In this article, we are going to compare several major training styles, including strongman, bodybuilding, CrossFit, and endurance training, through the lens of real world transferability. Not aesthetics or sport specific success, but overall usefulness for the average active person who wants to move well, stay durable, and handle a wide variety of physical demands throughout life.
What Makes Training “Functional”
When discussing functional training for everyday life, the key question is whether a training style improves qualities that actually transfer to normal human activity. The average person does not need to specialize in one narrow task. They need a combination of strength, movement competency, conditioning, coordination, and durability.
A training style becomes more functional when it prepares the body to handle varied and unpredictable demands. Real life is not isolated or perfectly controlled. Humans carry awkward objects, move in multiple directions, perform tasks under fatigue, and adapt to changing environments. Because of that, training that develops adaptability generally has greater real world transfer.
General strength is one of the most important qualities because it improves the ability to lift, carry, brace, and produce force efficiently. Conditioning also matters, particularly aerobic conditioning, because it improves work capacity, recovery, and the ability to stay active without excessive fatigue. At the same time, conditioning alone is incomplete if strength, power, and movement quality are neglected.

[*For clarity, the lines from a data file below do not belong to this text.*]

-- ==== Sys2Proof/WellFormed.lean ====
section
/-! DEFINITION. The checks: which configurations are legal (00_scope.md R8, R9), and which instructions a
configuration supports (30_encoding.md R90). Operands need no range check: an 8-bit or 16-bit field cannot
be out of range (30_encoding.md R84). -/

namespace Sys2Proof

/-- A legal configuration: `N >= 2`, `C` in {3, 4}, `0 < LOW_CODE < HIGH_CODE < RELOAD_COUNT` and
`RELOAD_COUNT <= 2 ^ CODE_WIDTH` (00_scope.md R8, R9, decisions D4, D30; log entry 13). -/
def Config.legal (c : Config) : Bool :=
  decide (2 ≤ c.pixelCount) && (decide (c.channels = 3) || decide (c.channels = 4)) &&
    decide (0 < c.lowCode) && decide (c.lowCode < c.highCode) &&
    decide (c.highCode < c.reloadCount) && decide (c.reloadCount ≤ 2 ^ c.codeWidth)

/-- A configuration together with the proof that it is legal. An illegal configuration has no meaning
(00_scope.md R9), so no state holds one. -/
structure Setup extends Config where
  legal : toConfig.legal = true
  deriving DecidableEq, Repr

/-- The instructions a configuration supports: a white-channel operation is the one operation-level
illegal form, on a 3-channel configuration (30_encoding.md R90); it is executed there too, and answers
`ParamError`. -/
def Instr.supported (c : Config) : Instr → Bool
  | .setPixelWhite _ _ => decide (c.channels = 4)
  | .fillWhite _ => decide (c.channels = 4)
  | .init => true
  | .clear => true
  | .setBrightness _ => true
  | .setPixelRgb _ _ _ _ => true
  | .setPixelHsv _ _ _ _ => true
  | .fillRgb _ _ _ => true
  | .fillHsv _ _ _ => true
  | .trigger => true
  | .isReady => true
  | .evHalf => true
  | .evFull => true

end Sys2Proof
end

Movement variability is another major factor. Human movement is rotational, lateral, and dynamic, so training that involves multiple planes of motion generally transfers better than training performed only in fixed and controlled positions.
Ultimately, functional training for everyday life should improve a person’s ability to move well, stay durable, and handle a wide range of physical demands, not just perform well in one highly specific environment.
Strongman: The Most Functional Overall (If Conditioning Is Included)
In my opinion, strongman training is the closest thing to truly functional training for everyday life, especially when it is combined with aerobic conditioning.

The reason is simple. Strongman develops physical qualities that transfer directly to real world movement and physical tasks. Unlike highly specialized forms of training, strongman requires the body to produce force in unstable, awkward, and constantly changing environments. That is much closer to how humans actually move outside of a gym.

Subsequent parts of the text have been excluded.